If only you signed up to follow my blog there would be jokes like this every day! And photos of your dear Father in party mode.  How good would that be?!!!!!!!

Guided Tours

Neither Linda nor I do guided tours particularly well.  The first time we travelled together overseas it was to Singapore and the package included a tour to some attraction each day.  We lasted one day then quit the group -much to the disgust of the tour leader. 

When we returned to Auschwitz in 2009 we thought we thought we had booked a driver for the day so that we could wander around that place alone with our thoughts.  The van that was to be our transport arrived and when the door opened we we were greeted by a dozen faces – we had booked a guided tour by mistake.  It was awful.  Our tour guide – Reich Fuhrer Christina – just wanted to get the tour over and done with so she could get back in time to pick up little Adolphus from school.  A place that usually inspires the deepest of silences and thoughts was rushed and unpleasant.

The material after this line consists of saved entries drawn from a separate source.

-- ==== Sys2Proof/Config.lean ====
section
/-! DEFINITION. The parameters of the machine (00_scope.md R6) and its one free value (R7, `rand_byte`).
The other two configuration tables of R7 stand where a repair can reach them: `FONT` is `Machine.Font.table`
(Sys2Proof/Machine/Font.lean) and `OPMAP` is `opmap` with `Instr.row` (Sys2Proof/Decode.lean). -/

namespace Sys2Proof.Config

/-- `MEM_SIZE`: 4096 bytes, addresses `0x000`..`0xFFF` (00_scope.md R6). -/
abbrev memSize : Nat := 0x1000

/-- `PROG_BASE`: load address and first program address (00_scope.md R6). -/
abbrev progBase : Nat := 0x200

/-- `PROG_MAX`: the largest program image, 3584 bytes (00_scope.md R6). -/
abbrev progMax : Nat := 0x1000 - 0x200

/-- `rand_byte` (42_alu.md R162, 92_eei_decisions.md D19): the byte the external randomness source delivers to the
`k`-th executed RND. A FREE VALUE: no body, so nothing can be proved of which byte it is (log 18). -/
opaque randByte : Nat → Byte

end Sys2Proof.Config
end

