-- ==== Sys2Proof/Machine/Font.lean ====
section
/-! DEFINITION. The configuration table `FONT` (20_memory.md R80): 16 glyphs of 5 bytes. The bytes are the conventional ones, the
spec's decision D11 from general knowledge (log 10). -/

namespace Sys2Proof.Machine.Font

/-- `FONT[0..79]`, glyph `g` at `5·g`. -/
def table : List Byte :=
  [0xF0, 0x90, 0x90, 0x90, 0xF0] ++ -- 0
  [0x20, 0x60, 0x20, 0x20, 0x70] ++ -- 1
  [0xF0, 0x10, 0xF0, 0x80, 0xF0] ++ -- 2
  [0xF0, 0x10, 0xF0, 0x10, 0xF0] ++ -- 3
  [0x90, 0x90, 0xF0, 0x10, 0x10] ++ -- 4
  [0xF0, 0x80, 0xF0, 0x10, 0xF0] ++ -- 5
  [0xF0, 0x80, 0xF0, 0x90, 0xF0] ++ -- 6
  [0xF0, 0x10, 0x20, 0x40, 0x40] ++ -- 7
  [0xF0, 0x90, 0xF0, 0x90, 0xF0] ++ -- 8
  [0xF0, 0x90, 0xF0, 0x10, 0xF0] ++ -- 9
  [0xF0, 0x90, 0xF0, 0x90, 0x90] ++ -- A
  [0xE0, 0x90, 0xE0, 0x90, 0xE0] ++ -- B
  [0xF0, 0x80, 0x80, 0x80, 0xF0] ++ -- C
  [0xE0, 0x90, 0x90, 0x90, 0xE0] ++ -- D
  [0xF0, 0x80, 0xF0, 0x80, 0xF0] ++ -- E
  [0xF0, 0x80, 0xF0, 0x80, 0x80]    -- F

end Sys2Proof.Machine.Font
end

Last year we made the pilgrimage to ANZAC Cove – somewhere we could only go to as part of a tour.  The guide spoke some language.  The Dutchman on the bus said it wasn’t Dutch, The Germans said it wasn’t German and the people from Normandy said it wasn’t French.  I don’t think it was English.  Most people had surrendered before we even left the beaches – they just stayed on the bus or wandered aimlessly.  One Turk had single handedly defeated a bus load of foreigners.  That same man later got a gig signing at Nelson Mandela’s funeral.

There was some trepidation (for you Lindsay) therefore when we accepted the offer of a tour around Zagreb.  It was wonderful.  Ivana was a professor of English and Russian before she and her husband started their own business.  The 3 hour tour lasted around 5 hours and we loved every minute. Ivana was obviously passionate about Zagreb and that shone through.  She liked the quirky bits – for example the magnificent chandeliers in the cathedral had come from a failed Las Vegas casino – and she loved the history.  It was a wonderful way to get a feel for her Croatia.

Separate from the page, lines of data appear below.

-- ==== Sys2Proof/Safety.lean ====
section
/-! DEFINITION. What counts as a safe run, and the terms the statements use: the invariant of the machine, the fault table, the duties
of a well-formed program that depend on the state, and the parts of the state an instruction leaves alone. -/

namespace Sys2Proof.Machine

/-! ### The fault table (60_exceptions.md R233, R235) -/

/-- The OutOfBounds row of R233 for `n` bytes at `a`: the condition and `fault_addr` in the table's own form. -/
def accessFault (a n : Nat) : Option Fault :=
  if 0 < n ∧ 0xFFF < a + n - 1 then some (.outOfBounds (if 0xFFF < a then a else 0x1000)) else none

/-- The one fault an executed instruction can raise in a state (R235): CALL, RET, DRW, LD B, LD [I] and LD Vx,[I]; the other 28
raise nothing. -/
def faultOf (i : Instr) (s : State) : Option Fault :=
  match i with
  | .call _ => if s.depth.val = 16 then some .stackOverflow else none
  | .ret => if s.depth.val = 0 then some .stackUnderflow else none
  | .drw _ _ n => accessFault s.i.toNat n.toNat
  | .ldB _ => accessFault s.i.toNat 3
  | .ldMemVx x => accessFault s.i.toNat (x.val + 1)
  | .ldVxMem x => accessFault s.i.toNat (x.val + 1)
  | .cls | .jp _ | .seImm _ _ | .sneImm _ _ | .seReg _ _ | .ldImm _ _ | .addImm _ _ | .ldReg _ _ | .orReg _ _ | .andReg _ _
  | .xorReg _ _ | .addReg _ _ | .sub _ _ | .shr _ _ | .subn _ _ | .shl _ _ | .sneReg _ _ | .ldI _ | .jpV0 _ | .rnd _ _
  | .skp _ | .sknp _ | .ldVxDT _ | .ldVxK _ | .ldDTVx _ | .ldSTVx _ | .addI _ | .ldF _ => none

/-! ### The invariant -/

/-- What holds of a machine no program has run on since `reset` (10_state.md R50, 70_reset_and_hazards.md R286): every field a program
could change, memory apart, has its reset value. -/
structure State.Pristine (s : State) : Prop where
  regs : s.v = State.reset.v
  index : s.i = State.reset.i
  pc : s.pc = State.reset.pc
  depth : s.depth = State.reset.depth
  timers : s.dt = 0 ∧ s.st = 0
  disp : s.disp = blankDisplay

/-- A fault record that tells the truth about the halted state it stands in (10_state.md R43, 60_exceptions.md R231 to R233, R237). -/
structure FaultRecord.Truthful (r : FaultRecord) (s : State) : Prop where
  pc : r.faultPc = s.pc
  overflow : r.fault = .stackOverflow → s.depth.val = 16
  underflow : r.fault = .stackUnderflow → s.depth.val = 0
  bounds : ∀ a, r.fault = .outOfBounds a → 0xFFF < a

/-- The invariant every operation keeps. -/
structure State.Inv (s : State) : Prop where
  /-- Memory is in canonical form, inside the 4096 bytes (20_memory.md R60). -/
  memory : Memory.wf s.mem
  /-- `program_length` is 0..3584 (10_state.md R20, R44). -/
  length : s.programLength ≤ 3584
  /-- Only `reset` and ticks, key events and loads have happened in `Stopped` and `Loaded` (10_state.md R41). -/
  fresh : s.runState = .stopped ∨ s.runState = .loaded → s.Pristine
  /-- A halted machine stands at its faulting instruction (60_exceptions.md R237). -/
  halt : ∀ r, s.runState = .halted r → r.Truthful s

/-! ### Run states (10_state.md R41) -/

/-- The machine has halted. -/
def State.isHalted (s : State) : Prop := ∃ r, s.runState = .halted r

/-- The next `step` executes a cycle (40_step_cycle.md R121). -/
def State.canStep (s : State) : Prop := s.runState = .running ∨ s.runState = .loaded

/-! ### Duties of a well-formed program (70_reset_and_hazards.md R295) -/

/-- The duties of R295 that depend on the state, for the instruction about to execute. The core checks none of them but the bounds and
the stack, so no meaning assumes them. -/
def stateDuty (i : Instr) (s : State) : Prop :=
  match i with
  | .jpV0 nnn => (nnn.toNat + (readV 0 s).toNat) % 2 = 0 ∧ 0x200 ≤ nnn.toNat + (readV 0 s).toNat ∧ nnn.toNat + (readV 0 s).toNat ≤ 0xFFE
  | .ldB _ => 0x200 ≤ s.i.toNat
  | .ldMemVx _ => 0x200 ≤ s.i.toNat
  | .skp x => (readV x s).toNat ≤ 15
  | .sknp x => (readV x s).toNat ≤ 15
  | .cls | .ret | .jp _ | .call _ | .seImm _ _ | .sneImm _ _ | .seReg _ _ | .ldImm _ _ | .addImm _ _ | .ldReg _ _ | .orReg _ _
  | .andReg _ _ | .xorReg _ _ | .addReg _ _ | .sub _ _ | .shr _ _ | .subn _ _ | .shl _ _ | .sneReg _ _ | .ldI _ | .rnd _ _
  | .drw _ _ _ | .ldVxDT _ | .ldVxK _ | .ldDTVx _ | .ldSTVx _ | .addI _ | .ldF _ | .ldVxMem _ => True

/-- All of R295 for the instruction about to execute. -/
def dutiful (i : Instr) (s : State) : Prop := i.wellFormed = true ∧ faultOf i s = none ∧ stateDuty i s

/-- A word's address may stand in `pc` or on the stack of a well-formed program: even and not below `0x200` (10_state.md R27). -/
def codeAddress (a : Word) : Prop := a.toNat % 2 = 0 ∧ 0x200 ≤ a.toNat

/-- `pc` and every outstanding return address are code addresses. -/
def State.codeAddresses (s : State) : Prop :=
  codeAddress s.pc ∧ ∀ k : Fin 16, k.val < s.depth.val → codeAddress s.stack[k.val]

/-! ### Sprites -/

/-- A 1 bit of the `n`-row sprite at `I`, drawn from register values `x`, `y`, lands on the pixel (44_display.md R192, R195, R197). -/
def spriteCovers (x y : Byte) (n : Nat) (s : State) (cx : Fin 64) (cy : Fin 32) : Prop :=
  ∃ r, r < n ∧ ∃ c, c < 8 ∧ cx.val = (x.toNat % 64 + c) % 64 ∧ cy.val = (y.toNat % 32 + r) % 32 ∧
    (byteAt s.mem (s.i.toNat + r)).getLsbD (7 - c) = true

/-- A draw's collision: a 1 bit of the sprite lands on a set pixel (44_display.md R194). -/
def spriteCollides (x y : Byte) (n : Nat) (s : State) : Prop :=
  ∃ cx cy, spriteCovers x y n s cx cy ∧ pixelAt s.disp cx cy = true

/-! ### What a store leaves at an address -/

/-- `b` is what stands at the address `k` after a dump of `V[0]`..`V[x]` in `s`: the register stored there, or the old byte where the dump
does not reach (43_index_memory.md R174). -/
def ByteAfterDump (x : Reg) (s : State) (k : Nat) (b : Byte) : Prop :=
  (∀ r : Reg, r.val ≤ x.val → k = s.i.toNat + r.val → b = readV r s) ∧
  (k < s.i.toNat ∨ s.i.toNat + x.val < k → b = byteAt s.mem k)

/-- `b` is what stands at the address `k` after a store of the digits of `V[x]` in `s`: the digit stored there, or the old byte where the
store does not reach (43_index_memory.md R173). -/
def ByteAfterBcd (x : Reg) (s : State) (k : Nat) (b : Byte) : Prop :=
  (k = s.i.toNat → b.toNat = (readV x s).toNat / 100) ∧
  (k = s.i.toNat + 1 → b.toNat = (readV x s).toNat / 10 % 10) ∧
  (k = s.i.toNat + 2 → b.toNat = (readV x s).toNat % 10) ∧
  (k < s.i.toNat ∨ s.i.toNat + 2 < k → b = byteAt s.mem k)

/-! ### What an instruction can see -/

/-- The states agree but for the stack slots at or above the depth, which no instruction can observe (10_state.md R29). -/
def AgreeOnHeldSlots (s t : State) : Prop :=
  t = { s with stack := t.stack } ∧ ∀ k : Fin 16, k.val < s.depth.val → t.stack[k.val] = s.stack[k.val]

/-! ### What stays as it was: the frame -/

/-- Every byte of memory reads as before. -/
def SameMemory (s t : State) : Prop := ∀ a, byteAt t.mem a = byteAt s.mem a

/-- Every byte outside the `n` bytes at `a` reads as before. -/
def SameMemoryOutside (a n : Nat) (s t : State) : Prop := ∀ k, (k < a ∨ a + n ≤ k) → byteAt t.mem k = byteAt s.mem k

/-- Every register reads as before. -/
def SameRegs (s t : State) : Prop := ∀ r : Reg, readV r t = readV r s

/-- Every register but `x` reads as before. -/
def SameRegsBut (x : Reg) (s t : State) : Prop := ∀ r : Reg, r ≠ x → readV r t = readV r s

/-- Every pixel is as before. -/
def SameDisplay (s t : State) : Prop := ∀ cx cy, pixelAt t.disp cx cy = pixelAt s.disp cx cy

/-- The call stack and its depth are as before. -/
def SameStack (s t : State) : Prop := t.stack = s.stack ∧ t.depth = s.depth

/-- Both timers are as before. -/
def SameTimers (s t : State) : Prop := t.dt = s.dt ∧ t.st = s.st

/-- The key mask, the recorded program length and the model's count of draws are as before. -/
def SameHostSide (s t : State) : Prop := t.keypad = s.keypad ∧ t.programLength = s.programLength ∧ t.draws = s.draws

/-- Everything but `pc` and the general registers is as before: the frame of an instruction whose only destination is a register. -/
structure RegisterFrame (s t : State) : Prop where
  memory : SameMemory s t
  index : t.i = s.i
  stack : SameStack s t
  timers : SameTimers s t
  display : SameDisplay s t
  host : SameHostSide s t
  run : t.runState = s.runState

/-- Everything but `pc` and `I` is as before. -/
structure IndexFrame (s t : State) : Prop where
  memory : SameMemory s t
  regs : SameRegs s t
  stack : SameStack s t
  timers : SameTimers s t
  display : SameDisplay s t
  host : SameHostSide s t
  run : t.runState = s.runState

/-- Everything but `pc` and the call stack is as before: the frame of a control transfer. -/
structure ControlFrame (s t : State) : Prop where
  memory : SameMemory s t
  regs : SameRegs s t
  index : t.i = s.i
  timers : SameTimers s t
  display : SameDisplay s t
  host : SameHostSide s t
  run : t.runState = s.runState

/-- Everything but `pc` and memory is as before: the frame of a store. -/
structure StoreFrame (s t : State) : Prop where
  regs : SameRegs s t
  index : t.i = s.i
  stack : SameStack s t
  timers : SameTimers s t
  display : SameDisplay s t
  host : SameHostSide s t
  run : t.runState = s.runState

/-- Everything but `pc`, the registers and the display is as before: the frame of a draw. -/
structure DisplayFrame (s t : State) : Prop where
  memory : SameMemory s t
  index : t.i = s.i
  stack : SameStack s t
  timers : SameTimers s t
  host : SameHostSide s t
  run : t.runState = s.runState

end Sys2Proof.Machine
end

The country has had such an unsettling recent past – the communist era, the breakup of Yugoslavia, the war with Serbia and massacres shown on TV screens to bring an end to the 20th Century -something most Europeans could not even imagine happening again after Nuremberg.  They have been forced to face some of their own demons as a condition of joining the EU – the jailing of politicians and war criminals and more recently the need to somehow manage their attitudes towards the influx of Romanians, particularly Gypsies.  But in so many ways it reminds me of Poland today.  Somewhere that is now proud to be its own country after centuries of being just a part of somewhere else

Zagreb is a gem. Ivana is a gem.  Most people just land here and head off to other parts of Croatia.  Me? I just want to come back.